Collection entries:
--------

/-! ### luSample -/

@[simp] theorem luSample_cmd (s : State) : (luSample s).cmd = s.cmd := rfl
@[simp] theorem luSample_busy (s : State) : (luSample s).busy = s.busy := rfl
@[simp] theorem luSample_done (s : State) : (luSample s).done = s.done := rfl
@[simp] theorem luSample_desync (s : State) : (luSample s).desync = s.desync := rfl
@[simp] theorem luSample_pinOvr (s : State) : (luSample s).pinOvr = s.pinOvr := rfl
@[simp] theorem luSample_cmdOvr (s : State) : (luSample s).cmdOvr = s.cmdOvr := rfl
@[simp] theorem luSample_ackpol (s : State) : (luSample s).ackpol = s.ackpol := rfl
@[simp] theorem luSample_opcur (s : State) : (luSample s).opcur = s.opcur := rfl
@[simp] theorem luSample_estate (s : State) : (luSample s).estate = s.estate := rfl
@[simp] theorem luSample_dstate (s : State) : (luSample s).dstate = s.dstate := rfl
@[simp] theorem luSample_rstate (s : State) : (luSample s).rstate = s.rstate := rfl
@[simp] theorem luSample_pulse (s : State) : (luSample s).pulse = s.pulse := rfl
@[simp] theorem luSample_result (s : State) : (luSample s).result = s.result := rfl
@[simp] theorem luSample_tbudget (s : State) : (luSample s).tbudget = s.tbudget := rfl
@[simp] theorem luSample_tbShort (s : State) : (luSample s).tbShort = s.tbShort := rfl
@[simp] theorem luSample_tbLong (s : State) : (luSample s).tbLong = s.tbLong := rfl
@[simp] theorem luSample_rdValid (s : State) : (luSample s).rdValid = s.rdValid := rfl
@[simp] theorem luSample_statusCode (s : State) : (luSample s).statusCode = s.statusCode := rfl
@[simp] theorem luSample_humRaw (s : State) : (luSample s).humRaw = s.humRaw := rfl
@[simp] theorem luSample_tempRaw (s : State) : (luSample s).tempRaw = s.tempRaw := rfl
@[simp] theorem luSample_humPct (s : State) : (luSample s).humPct = s.humPct := rfl
@[simp] theorem luSample_tempC (s : State) : (luSample s).tempC = s.tempC := rfl
@[simp] theorem luSample_pay (s : State) : (luSample s).pay = s.pay := rfl
@[simp] theorem luSample_count (s : State) : (luSample s).count = s.count := rfl
@[simp] theorem luSample_present (s : State) : (luSample s).present = s.present := rfl
@[simp] theorem luSample_sclO (s : State) : (luSample s).sclO = s.sclO := rfl
@[simp] theorem luSample_sdaO (s : State) : (luSample s).sdaO = s.sdaO := rfl
@[simp] theorem luSample_buf (s : State) : (luSample s).buf = s.buf := rfl
@[simp] theorem luSample_xdir (s : State) : (luSample s).xdir = s.xdir := rfl
@[simp] theorem luSample_xaddr (s : State) : (luSample s).xaddr = s.xaddr := rfl
@[simp] theorem luSample_xlen (s : State) : (luSample s).xlen = s.xlen := rfl
@[simp] theorem luSample_xb (s : State) : (luSample s).xb = s.xb := rfl
@[simp] theorem luSample_xsel (s : State) : (luSample s).xsel = s.xsel := rfl
@[simp] theorem luSample_xidx (s : State) : (luSample s).xidx = s.xidx := rfl
@[simp] theorem luSample_cnt (s : State) : (luSample s).cnt = s.cnt := rfl
@[simp] theorem luSample_saddr (s : State) : (luSample s).saddr = s.saddr := rfl
@[simp] theorem luSample_opBudget (s : State) : (luSample s).opBudget = s.opBudget := rfl
@[simp] theorem luSample_opShort (s : State) : (luSample s).opShort = s.opShort := rfl
@[simp] theorem luSample_opLong (s : State) : (luSample s).opLong = s.opLong := rfl
@[simp] theorem luSample_trace (s : State) : (luSample s).trace = s.trace ++ [.smp (nextFlags s)] := rfl
@[simp] theorem luSample_inbox (s : State) : (luSample s).inbox = s.inbox := rfl
@[simp] theorem luSample_caller (s : State) : (luSample s).caller = s.caller := rfl
@[simp] theorem luSample_reads (s : State) : (luSample s).reads = s.reads := rfl
@[simp] theorem luSample_upc (s : State) : (luSample s).upc = s.upc := rfl
@[simp] theorem luSample_xcode (s : State) : (luSample s).xcode = s.xcode := rfl
@[simp] theorem luSample_payValid (s : State) : (luSample s).payValid = s.payValid := rfl
@[simp] theorem luSample_flagsIn (s : State) : (luSample s).flagsIn = s.flagsIn.tail := rfl
@[simp] theorem luSample_rxIn (s : State) : (luSample s).rxIn = s.rxIn := rfl
@[simp] theorem luSample_nSmp (s : State) : (luSample s).nSmp = s.nSmp + 1 := rfl
@[simp] theorem luSample_nRx (s : State) : (luSample s).nRx = s.nRx := rfl
@[simp] theorem luSample_draws (s : State) : (luSample s).draws = s.draws := rfl
@[simp] theorem luSample_epoch (s : State) : (luSample s).epoch = s.epoch := rfl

--------

Up to and including the line with "s.pay := rfl", please return the records exactly, beginning from their first line.

:: Solution for this task ::
/-! ### luSample -/

@[simp] theorem luSample_cmd (s : State) : (luSample s).cmd = s.cmd := rfl
@[simp] theorem luSample_busy (s : State) : (luSample s).busy = s.busy := rfl
@[simp] theorem luSample_done (s : State) : (luSample s).done = s.done := rfl
@[simp] theorem luSample_desync (s : State) : (luSample s).desync = s.desync := rfl
@[simp] theorem luSample_pinOvr (s : State) : (luSample s).pinOvr = s.pinOvr := rfl
@[simp] theorem luSample_cmdOvr (s : State) : (luSample s).cmdOvr = s.cmdOvr := rfl
@[simp] theorem luSample_ackpol (s : State) : (luSample s).ackpol = s.ackpol := rfl
@[simp] theorem luSample_opcur (s : State) : (luSample s).opcur = s.opcur := rfl
@[simp] theorem luSample_estate (s : State) : (luSample s).estate = s.estate := rfl
@[simp] theorem luSample_dstate (s : State) : (luSample s).dstate = s.dstate := rfl
@[simp] theorem luSample_rstate (s : State) : (luSample s).rstate = s.rstate := rfl
@[simp] theorem luSample_pulse (s : State) : (luSample s).pulse = s.pulse := rfl
@[simp] theorem luSample_result (s : State) : (luSample s).result = s.result := rfl
@[simp] theorem luSample_tbudget (s : State) : (luSample s).tbudget = s.tbudget := rfl
@[simp] theorem luSample_tbShort (s : State) : (luSample s).tbShort = s.tbShort := rfl
@[simp] theorem luSample_tbLong (s : State) : (luSample s).tbLong = s.tbLong := rfl
@[simp] theorem luSample_rdValid (s : State) : (luSample s).rdValid = s.rdValid := rfl
@[simp] theorem luSample_statusCode (s : State) : (luSample s).statusCode = s.statusCode := rfl
@[simp] theorem luSample_humRaw (s : State) : (luSample s).humRaw = s.humRaw := rfl
@[simp] theorem luSample_tempRaw (s : State) : (luSample s).tempRaw = s.tempRaw := rfl
@[simp] theorem luSample_humPct (s : State) : (luSample s).humPct = s.humPct := rfl
@[simp] theorem luSample_tempC (s : State) : (luSample s).tempC = s.tempC := rfl
@[simp] theorem luSample_pay (s : State) : (luSample s).pay = s.pay := rfl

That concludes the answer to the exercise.